Trend-follower family

Moving-average crossover signals are derived from the intersection of two price moving averages at different lookbacks and are classified as trend-following (Murphy, Technical Analysis of the Financial Markets, 1999; Kirkpatrick & Dahlquist, Technical Analysis, 3rd ed. 2015). This construction overlaps with MACD, which is the difference of two EMAs (Appel, Technical Analysis: Power Tools for Active Investors, 2005); stacking MA crossover with MACD in the same direction produces correlated rather than independent evidence.

What would likely rescue this signal

This block calls out the data or conditions that could turn a technically weak signal into a usable one in a composite screen. Based on signal mechanics and the observed failure patterns above; individual combinations are not yet backtested.

  • Use as confirmation filter, not entry triggerThe signals natural home is as a regime gate: take MACD bullish trades only when the 50DMA is above the 200DMA, or take RSI bearish only during death-cross regime. Layered onto other triggers, MA crossover improves precision without its own weak short-horizon returns doing damage.
  • Volume confirmation for bearish death crossDeath crosses on expanding volume are more decisive than on contracting volume (the latter is often a late-stage rollover that is about to bounce). A filter requiring volume above 1.2x the 20d average during the week the cross prints would sharpen the bearish signal.
  • Faster MA parametersA formal parameter grid search (20/50, 50/150, 50/200, 100/200) would reveal whether the lag issue can be reduced by going faster without losing too much signal-to-noise.

See also Why technical-only signals don't survive on their own for the broader argument.
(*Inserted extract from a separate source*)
-- ==== Sys2Proof/Machine/Core.lean ====
section
/-! DEFINITION. The machine as the host runs it. -/

def Sys2Proof.core : Host.Core := { State := Sys2Proof.Machine.State, Fault := Sys2Proof.Machine.Fault, Refusal := Sys2Proof.Machine.Refusal, step := Sys2Proof.Machine.step, reset := Sys2Proof.Machine.State.reset }
end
5 · Before you act — a 5-point checklist

  1. Normal trading day? Rule out earnings (within ±3 days), ex-dividend, or known corporate-action dates — the signal is almost certainly reading noise, not momentum, in those windows.
  2. Where is price vs its own 50 / 200 DMA? A trend signal is only as credible as the underlying trend it claims to confirm. Check the 200DMA orientation before acting.
  3. What's the sector breadth doing? An isolated signal in a broadly down-trending sector is a lower-confidence setup than one firing with the rest of its peer group.
  4. Is ADV20 enough for your size? If the trigger is on a $500M name and you want to move $1M notional, you're the tape. Consider adv20d ≥ 5% of your intended position.
  5. What invalidates you? Define a price level (for longs: a close below the trigger-day low; for shorts: close above the trigger-day high) and honor it. The backtest alpha is an average; any one trade can be at either tail.

Execution notes

MA crossover is a lagging structural indicator — not a timing signal. Best use: regime gate that tells you which side of the market structure favors your other triggers. The 1-year alpha numbers are the headline; the 20-day numbers are noise around a structural state. Entry open T+1 if traded directly.